Mayor Larson: The first two weeks

I recently had a chance to sit down and read every email sent to or by Mayor Emily Larson during her first two weeks in office. Sadly, the emails didn’t reveal any nefarious plots or smoking guns. There was a lot of well-wishing and congratulations, as well as spam for “racks & shelving” and an email from Mr. John Aboh, director of a Nigerian bank, concerning a great money-making opportunity. The mayor did not take advantage of that opportunity, but she did ask the human resources office if she could contribute more than 5 percent of her paycheck to her retirement account, demonstrating an admirable personal frugality (the answer was no: 5 percent is the limit).
In an email sent to all city employees on January 8, Mayor Larson wrote, “I’ve opened the doors of my office. Literally. Thanks to front line office staff for embracing this change to keep open our double doors…I hope you take this as a visual example of my commitment to be both a strong leader and good partner with all of you.”
The mayor, along with Heather Rand, planned visits with the ten largest private employers in the city to let them know how much they were appreciated. The city’s largest private employer is Essentia Health. Here is the whole list.

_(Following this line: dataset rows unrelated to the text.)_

/-- The register that a Local Port of brick `pageBrick addr` reaches: one of its brick page; an address of another page is
no address of that space (R550). -/
def lpReg (d : Build) (addr : Nat) : Option (RegName × List Nat) :=
  if 0x01000000 ≤ addr ∧ addr < 0x02000000 then
    match regAt d addr with
    | some (r, _, ix) => if lpWritable r then some (r, ix) else none
    | none => none
  else none

/-- A write of a register word through a Local Port: a set of a counter has that port's rank (R39). -/
def Block.lpWriteReg (k : Block) (e : Env) (r : RegName) (b : Nat) (ix : List Nat) (v : Word) : Block :=
  if r = .NI_CNTVAL then k.counterSet b (ix.headD 0) setByLp (fld v 31 0) else k.writeReg e r b ix v

/-- REGISTER_WRITE (R550, R560, R580): a write at a window address, by the Management Port or by the Local Port of the brick
that bits [23:16] of the address name. -/
def execRegisterWrite (via : Via) (addr : Nat) (v : Word) (s : State) : Host.Outcome State Fault Refusal :=
  let e := s.env
  let d := e.build
  let b := pageBrick addr
  s.run true fun k =>
    match via with
    | .mp =>
      if !k.crosses .managementPort then k
      else match k.busWrite e addr v with
        | none => k.send (.mp 0 true)
        | some n => if warmWrite addr v then n else n.answerWrite 0 .mp
    | .lp rid tag =>
      if !(brickOk d b && k.viaOpen d b via) then k
      else match lpReg d addr with
        | none => k.badRequest b rid tag
        | some (r, ix) => (k.lpWriteReg e r b ix v).answerWrite b via

/-! ### Accesses in band (R583) -/

/-- The answer to an access, as the history keeps it: ACK (no byte), ERROR (one byte) or the data of a read. -/
def Block.answerMgmt (k : Block) (d : Build) (b : Nat) (p : Packet) (a : List Byte) : Block :=
  match a with
  | [] => k.ackAlone d b 5 p
  | [_] => k.answerError d b p stProgramFault
  | l => k.sendDirect d b { k.response d b 5 opReadResp 3 0 p with payload := l, last := true }

/-- A new access applies; its answer is kept. A warm reset abandons both. -/
def Block.applyMgmt (k : Block) (e : Env) (b : Nat) (p : Packet) : Block :=
  let addr := natAt p.payload 0 4
  let v := wordAt p.payload 1
  let write := (natAt p.payload 4 1).testBit 0
  let r : List Byte × Block :=
    if write then
      match k.busWrite e addr v with
      | some n => ([], n)
      | none => ([1], k)
    else
      match k.busRead e.build addr with
      | some x => (leBytes 8 x.1.toNat, x.2)
      | none => ([1], k)
  let n := r.2
  if write && warmWrite addr v then n
  else
    let h := look [] n.gpd.seen (b * 8 + 5)
    let n : Block := { n with gpd.seen := put [] n.gpd.seen (b * 8 + 5) (h ++ [{ src := p.src, trk := p.tracker, answer := r.1 }]) }
    n.answerMgmt e.build b p r.1

/-- MGMT (R583): a register access at EP 5 of the root brick; a duplicate is answered again. -/
def execMgmt (s : State) : Host.Outcome State Fault Refusal :=
  let e := s.env
  let d := e.build
  s.run true fun k =>
    match k.rxTake 0 5 [opMgmt] with
    | none => k
    | some (p, k) => k.consume d 0 5 p (p.op == opMgmt && p.plen == 16) true fun k =>
      let h := look [] k.gpd.seen 5
      match h.find? fun (x : DirSeen) => x.src == p.src && x.trk == p.tracker with
      | some x => k.answerMgmt d 0 p x.answer
      | none => if 64 ≤ h.length then k.bump .TRK_ERR 15 8 0 else k.applyMgmt e 0 p

end Sys2Proof.Machine
end

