-- ==== Sys2Proof/Machine/Step.lean ====
section
/-!
DEFINITION. One step of the block: the command at the front of the queue, or, on an empty queue, one FCLK (log 4).
-/

namespace Sys2Proof.Machine

/-- One FCLK passes with no command; a block held in reset or without its root clock stands still (log 4). -/
def State.idle (s : State) : State := { s with blk := if s.blk.held then s.blk else s.blk.tick s.env }

/-- Take the command at the front of the queue and run it with the rest; with none waiting, one FCLK passes. -/
def step (s : State) : Host.Outcome State Fault Refusal :=
  match s.pending with
  | [] => .next s.idle
  | c :: r => exec c { s with pending := r }

/-- `s` with the command that a word spells at the front of its queue; unchanged where it spells none. -/
def State.withFetchWord (s : State) (nbits w : Nat) : State :=
  match decodeTableWord nbits w with
  | some c => { s with pending := c :: s.pending }
  | none => s

end Sys2Proof.Machine
end

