/-- COURSE_BOUNDARY and DRAIN_INJECTION_STOP (R96, R114, R117, R118, R137, R184): the next course begins at cycle 0 in
every brick, CPHASE carries into COURSE, the time since the last sample grows, and each output's units sent toward
lane ports are counted anew; a course of more than 8 FCLK too many or too few sets SLIP of every FCLK-timed output; a
window still to open when the boundary comes sets SLIPCUT. A command that is not enabled leaves the block as it is
(the model's choice, log 6). Of the model, not of the spec: one slip event for each FCLK-timed output, a second for a
cut, none of a time-timed one (log 28); an output without a role counts as FCLK-timed (log 108); a held packet of
another die is discarded without an answer (log 109). -/
def Obligations.CoursesBeginAtBoundaries : Prop :=
  (∀ (s : State) (slack : List (Nat × Nat × Nat)), s.blk.held = false → s.blk.clk.setHeld = none →
    s.blk.rst.ramped = [] →
    Completes (.courseBoundary (s.blk.clk.cyc + s.blk.clk.toBoundary) slack) s fun k => k = s.blk.boundary s.env slack ∧
      k.clk.course = (s.blk.clk.course + 1) % 2 ^ 48 ∧ k.clk.cyc = 0 ∧ k.clk.phase < 2000 * 2 ^ 40 ∧
      k.clk.now = s.blk.clk.now + s.blk.clk.toBoundary ∧
      k.clk.since = min 0xFFFF (s.blk.clk.since + 1) ∧ k.net.injStop = false ∧ k.net.sprayS = [] ∧
      k.gpd.steered = []) ∧
  (∀ (s : State) (fclks : Nat) (slack : List (Nat × Nat × Nat)), s.blk.held = false →
    fclks ≠ s.blk.clk.cyc + s.blk.clk.toBoundary → Gives (.courseBoundary fclks slack) s s.blk) ∧
  (∀ s : State, s.blk.held = false → s.blk.img.written = true → s.blk.net.target ≤ s.blk.clk.course + 1 →
    Completes .drainInjectionStop s fun k => k = (({ s.blk with net.injStop := true } : Block)).setRf .CRS_SWAP 63 62 0 [] 2 ∧
      k.net.injStop = true ∧ k.rf .CRS_SWAP 63 62 0 = 2) ∧
  (∀ (k : Block) (d : Build) (n fclks b p : Nat), k.runsCourse d b p = false → timeTimed d b p = true →
    k.seqBoundary d n fclks b p = k) ∧
  (∀ (k : Block) (d : Build) (n fclks b p : Nat), k.runsCourse d b p = false → timeTimed d b p = false →
    4792 ≤ fclks → fclks ≤ 4808 → k.seqBoundary d n fclks b p = k) ∧
  (∀ (k : Block) (d : Build) (n fclks b p : Nat), k.runsCourse d b p = false → timeTimed d b p = false →
    (fclks < 4792 ∨ 4808 < fclks) →
    k.seqBoundary d n fclks b p = (k.setBit .CRS_ERR 0 b).courseEvent b p false) ∧
  (∀ (k : Block) (d : Build) (n fclks b p : Nat), k.runsCourse d b p = true → timeTimed d b p = true →
    (k.seqOf b p).ahead = true →
    k.seqBoundary d n fclks b p = k.setSeq b p { k.seqOf b p with ahead := false }) ∧
  (∀ (k : Block) (d : Build) (n fclks b p : Nat) (adds owed : List (Nat × Nat)) (cut : Bool),
    k.runsCourse d b p = true → timeTimed d b p = false → 4792 ≤ fclks → fclks ≤ 4808 → (k.seqOf b p).ahead = false →
    let v := k.seqOf b p
    let tr := k.traceOf b p n
    finishTrace (fun c => decide (c < fclks)) (traceSlots (tr.take v.at_)) [] v.owed (tr.drop v.at_) =
      (adds, owed, cut) →
    let k₁ := (adds.foldl (fun k x => k.counterAdd b x.1 x.2) k).setSeq b p { v with at_ := 0, owed := owed }
    k.seqBoundary d n fclks b p = if cut then (k₁.setBit .CRS_ERR 1 b).courseEvent b p false else k₁)

/-! ### Lanes and links (R416 to R441) -/

/-- TRAINING_DONE, MARK_CODEWORD, HUNT_LOCK, HUNT_UNLOCK, HUNT_TIMEOUT, RETRAIN_CHECK, LANE_ADD_TIMER and
FIRST_LOCK_TIMEOUT (R426, R427, R435, R436): the states of a lane and what each change brings. LOS_LOL, LOS_LOL_CLEAR,
LOS_TIMEOUT, FEC_INTERVAL, LANE_RETIRE and LANE_RELEASE (R436, R450, R524): a lost signal is shown, beyond LOSMAX it
retires the lane, and so do too many uncorrectable codewords; a retirement that leaves other lanes takes the lane out
of the active set asked for, and the last lane's takes the link to DOWN. A command that is not enabled leaves the
block as it is (the model's choice, log 6). A timer's command says itself that the bound is reached (the model's
choice, log 5). Of the model, not of the spec: UC100 shows the interval that has ended, and a skewed MARK stays in
HUNT (log 36); a field that every row carries is one answer (log 70). -/
def Obligations.LanesTrainLockAndRetire : Prop :=
  (∀ (s : State) (p l : Nat) (eq : Word), s.blk.held = false → p < s.env.build.lanePorts → l < 4 →
    s.blk.laneState p l = laneTrain →
    let m := ({ s.blk with lnk.eq := put 0 s.blk.lnk.eq (p * 4 + l) eq } : Block).setLaneRx p l
      { s.blk.laneRx p l with trained := true }
    Completes (.trainingDone p l eq) s fun k => k = (if m.trainingOver p then m.send (.mark p (m.lanesOf p)) else m) ∧
      look 0 k.lnk.eq (p * 4 + l) = eq ∧ (k.laneRx p l).trained = true ∧
      k.regs = s.blk.regs) ∧
  (∀ (s : State) (p l n : Nat), s.blk.held = false → p < s.env.build.lanePorts → l < 4 →
    s.blk.crosses (.lane p l) = true →
    (s.blk.laneState p l = laneTrain ∧ (s.blk.laneRx p l).trained = true) ∨ s.blk.laneState p l = laneExit ∨
      s.blk.laneState p l = laneHunt →
    Gives (.markCodeword p l n true) s (((s.blk.setLaneState p l laneHunt).setLaneRx p l
      { s.blk.laneRx p l with skewed := true }).bump .LN_CNT 15 0 p [l])) ∧
  (∀ (s : State) (p l n : Nat), s.blk.held = false → p < s.env.build.lanePorts → l < 4 →
    s.blk.crosses (.lane p l) = true →
    (s.blk.laneState p l = laneTrain ∧ (s.blk.laneRx p l).trained = true) ∨ s.blk.laneState p l = laneExit ∨
      s.blk.laneState p l = laneHunt →
    Completes (.markCodeword p l n false) s fun k => k = (s.blk.setLaneState p l laneHunt).setLaneRx p l (k.laneRx p l) ∧
      k.laneState p l = laneHunt ∧ (k.laneRx p l).skewed = false) ∧
  (∀ (s : State) (p l : Nat), s.blk.held = false → p < s.env.build.lanePorts → l < 4 →
    s.blk.crosses (.lane p l) = true → s.blk.laneState p l = laneHunt → (s.blk.laneRx p l).skewed = false →
    Gives (.huntLock p l) s (((s.blk.setLaneState p l laneLocked).setLaneRx p l {}).chooseIfAll s.env.build p)) ∧
  (∀ (s : State) (p l : Nat), s.blk.held = false → p < s.env.build.lanePorts → l < 4 →
    s.blk.laneState p l = laneLocked →
    Gives (.huntUnlock p l) s
      (((s.blk.setLaneState p l laneHunt).bump .LN_CNT 15 0 p [l]).dropLane s.env.build p l)) ∧
  (∀ (s : State) (p l : Nat), s.blk.held = false → p < s.env.build.lanePorts → l < 4 →
    s.blk.laneState p l = laneHunt →
    Completes (.huntTimeout p l) s fun k => k = s.blk.enterTrain p l true ∧
      k.laneState p l = laneTrain ∧ (k.laneRx p l).retrain = true) ∧
  (∀ (s : State) (p l n : Nat) (h : List (Nat × Nat)), s.blk.held = false → p < s.env.build.lanePorts → l < 4 →
    s.blk.laneState p l = laneHunt → (s.blk.laneRx p l).retrain = true →
    s.blk.failures s.blk.flt.laneHist (p * 4 + l) 1000000 = (n, h) →
    let k := ({ s.blk with flt.laneHist := h } : Block).setRf .LN_STAT 51 48 p [l] (min 15 n)
    Gives (.retrainCheck p l) s
      (if k.rf .LN_CTL 35 32 p [l] ≤ n then k.retireLane s.env.build p l true else k.enterTrain p l true)) ∧
  (∀ (s : State) (p l : Nat), s.blk.held = false → p < s.env.build.lanePorts → l < 4 →
    s.blk.laneState p l = laneLocked → s.blk.laneRetired p l = false → (s.blk.wantedSet p).testBit l = false →
    s.blk.wantedSet p ≠ 0 →
    Gives (.laneAddTimer p l) s (s.blk.askSet s.env.build p (s.blk.wantedSet p + 2 ^ l))) ∧
  (∀ (s : State) (p : Nat), s.blk.held = false → p < s.env.build.lanePorts → s.blk.linkState false p = linkTraining →
    s.blk.rxSet p = 0 → (s.blk.port false p).asked = none →
    let m := laneMask ((s.blk.lanesOf p).filter fun l => s.blk.laneState p l == laneLocked)
    m ≠ 0 → Gives (.firstLockTimeout p) s (s.blk.askSet s.env.build p m)) ∧
  (∀ (s : State) (p l n : Nat) (skewed : Bool), s.blk.held = false → p < s.env.build.lanePorts → l < 4 →
    s.blk.crosses (.lane p l) = false →
    Gives (.markCodeword p l n skewed) s s.blk ∧ Gives (.huntLock p l) s s.blk) ∧
  (∀ (s : State) (p l : Nat) (sig : LaneSignal), s.blk.held = false → p < s.env.build.lanePorts → l < 4 →
    Completes (.losLol p l sig) s fun k => k = s.blk.setBit .LN_STAT (signalBit sig) p [l] ∧
      flag (k.reg .LN_STAT p [l]) (signalBit sig) = true ∧ k.laneState p l = s.blk.laneState p l) ∧
  (∀ (s : State) (p l : Nat) (sig : LaneSignal), s.blk.held = false → p < s.env.build.lanePorts → l < 4 →
    let k := s.blk.setRf .LN_STAT (signalBit sig) (signalBit sig) p [l] 0
    Gives (.losLolClear p l sig) s
      (if s.blk.laneLost p l = true ∧ k.laneLost p l = false ∧
          (s.blk.laneState p l = laneHunt ∨ s.blk.laneState p l = laneLocked)
        then (k.enterTrain p l true).dropLane s.env.build p l else k)) ∧
  (∀ (s : State) (p l : Nat), s.blk.held = false → p < s.env.build.lanePorts → l < 4 → s.blk.laneLost p l = true →
    Gives (.losTimeout p l) s (s.blk.retireLane s.env.build p l true)) ∧
  (∀ (s : State) (p l corr uncorr peak : Nat), s.blk.held = false → p < s.env.build.lanePorts → l < 4 →
    s.blk.laneState p l ≠ laneOff →
    let n := s.blk.fecCount p l corr uncorr peak
    Completes (.fecInterval p l corr uncorr peak) s fun k =>
      (uncorr ≤ s.blk.rf .LN_CTL 47 40 p [l] → k = n) ∧
      (s.blk.rf .LN_CTL 47 40 p [l] < uncorr → k = n.retireLane s.env.build p l true ∧ k.laneRetired p l = true)) ∧
  (∀ (s : State) (p l corr uncorr peak : Nat), s.blk.held = false → p < s.env.build.lanePorts → l < 4 →
    s.blk.laneState p l = laneOff → Gives (.fecInterval p l corr uncorr peak) s (s.blk.fecCount p l 0 0 0)) ∧
  (∀ (k : Block) (p l corr uncorr peak : Nat), l < 4 → peak < 16 → peak ≤ k.rf .LN_MARGIN 35 32 p [l] →
    let n := k.fecCount p l corr uncorr peak
    n = { k with regs := n.regs } ∧
      k.regsKept n [regAddr .LN_CNT p [l], regAddr .LNK_ERR p [], regAddr .LN_STAT p [l], regAddr .LN_MARGIN p [l]] ∧
      n.rf .LN_STAT 47 32 p [l] = min 65535 uncorr ∧ n.laneState p l = k.laneState p l ∧
      n.rf .LN_MARGIN 19 16 p [l] = peak ∧ n.rf .LN_MARGIN 47 40 p [l] = 0 ∧ flag (n.reg .LN_MARGIN p [l]) 20 = false) ∧
  (∀ (k : Block) (p l corr uncorr peak : Nat), l < 4 → peak < 16 → k.rf .LN_MARGIN 35 32 p [l] < peak →
    let n := k.fecCount p l corr uncorr peak
    n = { k with regs := n.regs, fresh := n.fresh } ∧
      n.rf .LN_MARGIN 47 40 p [l] = min 255 (k.rf .LN_MARGIN 47 40 p [l] + 1) ∧
      (15 ≤ k.rf .LN_MARGIN 47 40 p [l] → flag (n.reg .LN_MARGIN p [l]) 20 = true) ∧
      (k.rf .LN_MARGIN 47 40 p [l] < 15 → flag (n.reg .LN_MARGIN p [l]) 20 = flag (k.reg .LN_MARGIN p [l]) 20)) ∧
  (∀ (s : State) (p l : Nat) (v : Word), s.blk.held = false →
    s.blk.crosses .managementPort = true → p < s.env.build.lanePorts → l < 4 → flag v 0 = true →
    Gives (.laneRetire p l v) s ((((s.blk.applyWrite .LN_CTL p [l] (withFld v 0 0 (b2n (s.blk.laneRetired p l)))).retireLane
      s.env.build p l false)).answerWrite 0 .mp)) ∧
  (∀ (s : State) (p l : Nat) (v : Word), s.blk.held = false →
    s.blk.crosses .managementPort = true → p < s.env.build.lanePorts → l < 4 → flag v 0 = false →
    Gives (.laneRelease p l v) s ((((s.blk.applyWrite .LN_CTL p [l] (withFld v 0 0 (b2n (s.blk.laneRetired p l)))).releaseLane
      s.env.build p l)).answerWrite 0 .mp)) ∧
  (∀ (k : Block) (d : Build) (p l : Nat), k.laneRetired p l = true → k.retireLane d p l true = k) ∧
  (∀ (k : Block) (d : Build) (p l : Nat) (perm : Bool), k.laneRetired p l = false →
    let m := (k.setRf .LN_CTL 0 0 p [l] 1).laneToOff p l
    let m := if perm then m.permanent 2 p l else m
    k.retireLane d p l perm =
      if m.lanesOf p = [] then (m.markPort false p).laneDown d p else (m.dropLane d p l).chooseIfAll d p) ∧
  (∀ (k : Block) (d : Build) (p l : Nat), (k.wantedSet p).testBit l = true → k.wantedSet p ≠ 2 ^ l →
    (k.dropLane d p l).wantedSet p = k.wantedSet p - 2 ^ l ∧
      (k.dropLane d p l).out = (k.wakeTx p).out ++ [.lset p (k.wantedSet p - 2 ^ l) false]) ∧
  (∀ (k : Block) (d : Build) (p l : Nat), (k.wantedSet p).testBit l = true → k.wantedSet p = 2 ^ l →
    k.dropLane d p l = ((k.wakeTx p).send (.lset p 0 false)).laneDown d p)
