/-! ### Block.setCredits -/

@[simp] theorem Block.setCredits_regs (k : Block) (b p n : Nat) :
    (k.setCredits b p n).regs = k.regs := rfl
@[simp] theorem Block.setCredits_clk (k : Block) (b p n : Nat) :
    (k.setCredits b p n).clk = k.clk := rfl
@[simp] theorem Block.setCredits_prog (k : Block) (b p n : Nat) :
    (k.setCredits b p n).prog = k.prog := rfl
@[simp] theorem Block.setCredits_img (k : Block) (b p n : Nat) :
    (k.setCredits b p n).img = k.img := rfl
@[simp] theorem Block.setCredits_xfr (k : Block) (b p n : Nat) :
    (k.setCredits b p n).xfr = k.xfr := rfl
@[simp] theorem Block.setCredits_rdc (k : Block) (b p n : Nat) :
    (k.setCredits b p n).rdc = k.rdc := rfl
@[simp] theorem Block.setCredits_flt (k : Block) (b p n : Nat) :
    (k.setCredits b p n).flt = k.flt := rfl
@[simp] theorem Block.setCredits_mq (k : Block) (b p n : Nat) :
    (k.setCredits b p n).mq = k.mq := rfl
@[simp] theorem Block.setCredits_spc (k : Block) (b p n : Nat) :
    (k.setCredits b p n).spc = k.spc := rfl
@[simp] theorem Block.setCredits_gpd (k : Block) (b p n : Nat) :
    (k.setCredits b p n).gpd = k.gpd := rfl
@[simp] theorem Block.setCredits_hlth (k : Block) (b p n : Nat) :
    (k.setCredits b p n).hlth = k.hlth := rfl
@[simp] theorem Block.setCredits_lnk (k : Block) (b p n : Nat) :
    (k.setCredits b p n).lnk = k.lnk := rfl
@[simp] theorem Block.setCredits_rst (k : Block) (b p n : Nat) :
    (k.setCredits b p n).rst = k.rst := rfl
@[simp] theorem Block.setCredits_fresh (k : Block) (b p n : Nat) :
    (k.setCredits b p n).fresh = k.fresh := rfl
@[simp] theorem Block.setCredits_late (k : Block) (b p n : Nat) :
    (k.setCredits b p n).late = k.late := rfl
@[simp] theorem Block.setCredits_out (k : Block) (b p n : Nat) :
    (k.setCredits b p n).out = k.out := rfl
@[simp] theorem Block.setCredits_free (k : Block) (b p n : Nat) :
    (k.setCredits b p n).free = k.free := rfl
@[simp] theorem Block.setCredits_net_chain (k : Block) (b p n : Nat) :
    (k.setCredits b p n).net.chain = k.net.chain := rfl
@[simp] theorem Block.setCredits_net_stage (k : Block) (b p n : Nat) :
    (k.setCredits b p n).net.stage = k.net.stage := rfl
@[simp] theorem Block.setCredits_net_rx (k : Block) (b p n : Nat) :
    (k.setCredits b p n).net.rx = k.net.rx := rfl
@[simp] theorem Block.setCredits_net_courseProg (k : Block) (b p n : Nat) :
    (k.setCredits b p n).net.courseProg = k.net.courseProg := rfl
@[simp] theorem Block.setCredits_net_bank (k : Block) (b p n : Nat) :
    (k.setCredits b p n).net.bank = k.net.bank := rfl
@[simp] theorem Block.setCredits_net_seq (k : Block) (b p n : Nat) :
    (k.setCredits b p n).net.seq = k.net.seq := rfl
@[simp] theorem Block.setCredits_net_vtime (k : Block) (b p n : Nat) :
    (k.setCredits b p n).net.vtime = k.net.vtime := rfl
@[simp] theorem Block.setCredits_net_ftag (k : Block) (b p n : Nat) :
    (k.setCredits b p n).net.ftag = k.net.ftag := rfl
@[simp] theorem Block.setCredits_net_rrobin (k : Block) (b p n : Nat) :
    (k.setCredits b p n).net.rrobin = k.net.rrobin := rfl
@[simp] theorem Block.setCredits_net_headStart (k : Block) (b p n : Nat) :
    (k.setCredits b p n).net.headStart = k.net.headStart := rfl
@[simp] theorem Block.setCredits_net_subStart (k : Block) (b p n : Nat) :
    (k.setCredits b p n).net.subStart = k.net.subStart := rfl
@[simp] theorem Block.setCredits_net_busy (k : Block) (b p n : Nat) :
    (k.setCredits b p n).net.busy = k.net.busy := rfl
@[simp] theorem Block.setCredits_net_subVtime (k : Block) (b p n : Nat) :
    (k.setCredits b p n).net.subVtime = k.net.subVtime := rfl
@[simp] theorem Block.setCredits_net_subTag (k : Block) (b p n : Nat) :
    (k.setCredits b p n).net.subTag = k.net.subTag := rfl
@[simp] theorem Block.setCredits_net_offered (k : Block) (b p n : Nat) :
    (k.setCredits b p n).net.offered = k.net.offered := rfl
@[simp] theorem Block.setCredits_net_tokens (k : Block) (b p n : Nat) :
    (k.setCredits b p n).net.tokens = k.net.tokens := rfl
@[simp] theorem Block.setCredits_net_shaped (k : Block) (b p n : Nat) :
    (k.setCredits b p n).net.shaped = k.net.shaped := rfl
@[simp] theorem Block.setCredits_net_hold (k : Block) (b p n : Nat) :
    (k.setCredits b p n).net.hold = k.net.hold := rfl
@[simp] theorem Block.setCredits_net_routeOld (k : Block) (b p n : Nat) :
    (k.setCredits b p n).net.routeOld = k.net.routeOld := rfl
@[simp] theorem Block.setCredits_net_pktClear (k : Block) (b p n : Nat) :
    (k.setCredits b p n).net.pktClear = k.net.pktClear := rfl
@[simp] theorem Block.setCredits_net_sprayLast (k : Block) (b p n : Nat) :
    (k.setCredits b p n).net.sprayLast = k.net.sprayLast := rfl
@[simp] theorem Block.setCredits_net_sprayS (k : Block) (b p n : Nat) :
    (k.setCredits b p n).net.sprayS = k.net.sprayS := rfl
@[simp] theorem Block.setCredits_net_backlog (k : Block) (b p n : Nat) :
    (k.setCredits b p n).net.backlog = k.net.backlog := rfl
@[simp] theorem Block.setCredits_net_noticeCache (k : Block) (b p n : Nat) :
    (k.setCredits b p n).net.noticeCache = k.net.noticeCache := rfl
@[simp] theorem Block.setCredits_net_linkFaults (k : Block) (b p n : Nat) :
    (k.setCredits b p n).net.linkFaults = k.net.linkFaults := rfl
@[simp] theorem Block.setCredits_net_injStop (k : Block) (b p n : Nat) :
    (k.setCredits b p n).net.injStop = k.net.injStop := rfl
@[simp] theorem Block.setCredits_net_target (k : Block) (b p n : Nat) :
    (k.setCredits b p n).net.target = k.net.target := rfl
@[simp] theorem Block.setCredits_net_routeMem (k : Block) (b p n : Nat) :
    (k.setCredits b p n).net.routeMem = k.net.routeMem := rfl
@[simp] theorem Block.setCredits_net_pkgTable (k : Block) (b p n : Nat) :
    (k.setCredits b p n).net.pkgTable = k.net.pkgTable := rfl
@[simp] theorem Block.setCredits_net_sysTable (k : Block) (b p n : Nat) :
    (k.setCredits b p n).net.sysTable = k.net.sysTable := rfl
@[simp] theorem Block.setCredits_net_epoch (k : Block) (b p n : Nat) :
    (k.setCredits b p n).net.epoch = k.net.epoch := rfl
@[simp] theorem Block.setCredits_net_flipPending (k : Block) (b p n : Nat) :
    (k.setCredits b p n).net.flipPending = k.net.flipPending := rfl
@[simp] theorem Block.setCredits_net_holdLeft (k : Block) (b p n : Nat) :
    (k.setCredits b p n).net.holdLeft = k.net.holdLeft := rfl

• Essentia Health (6,600 employees)
• St. Luke’s Hospital (1,990)
• Allete/MN Power (1,320)
• Cirrus Aircraft (650)
• CN Railroad (467)
• ZMC/Hall Investments Hotels (450)
• Maurices (420)
• AAR Aircraft Services (400)
• Grandma’s Inc. (360)
• Verso Paper (290)

In other matters, the mayor had the furniture in her office refinished. Melissa Burlaga of FOX 21 News wanted to do a story about the redone office, with the theme “New mayor, fresh start, fresh coat of paint.” Pakou Ly, city spokesperson, persuaded her otherwise. “I told her this is not news and suggested it would be better if they did a story on Emily’s first week in office instead. She was willing to do that.”
The mayor went on the local PBS program Almanac North to talk about her new administration. Producer Greg Grell emailed her to advise that “we will not be providing makeup for our guests tonight because our WITC Cosmetology students are still on winter break.”
Mayor Larson responded, “But I’m the Mayor! KIDDING!” On another occasion, commenting on a draft letter that somebody sent for her approval, she wrote that the letter was “PERF!” So we can see her hip, energetic personality showing through, as we can in an email from a constituent, who wrote, “It’s pretty cool to run into your city’s Mayor on a fat bike on the local trails.”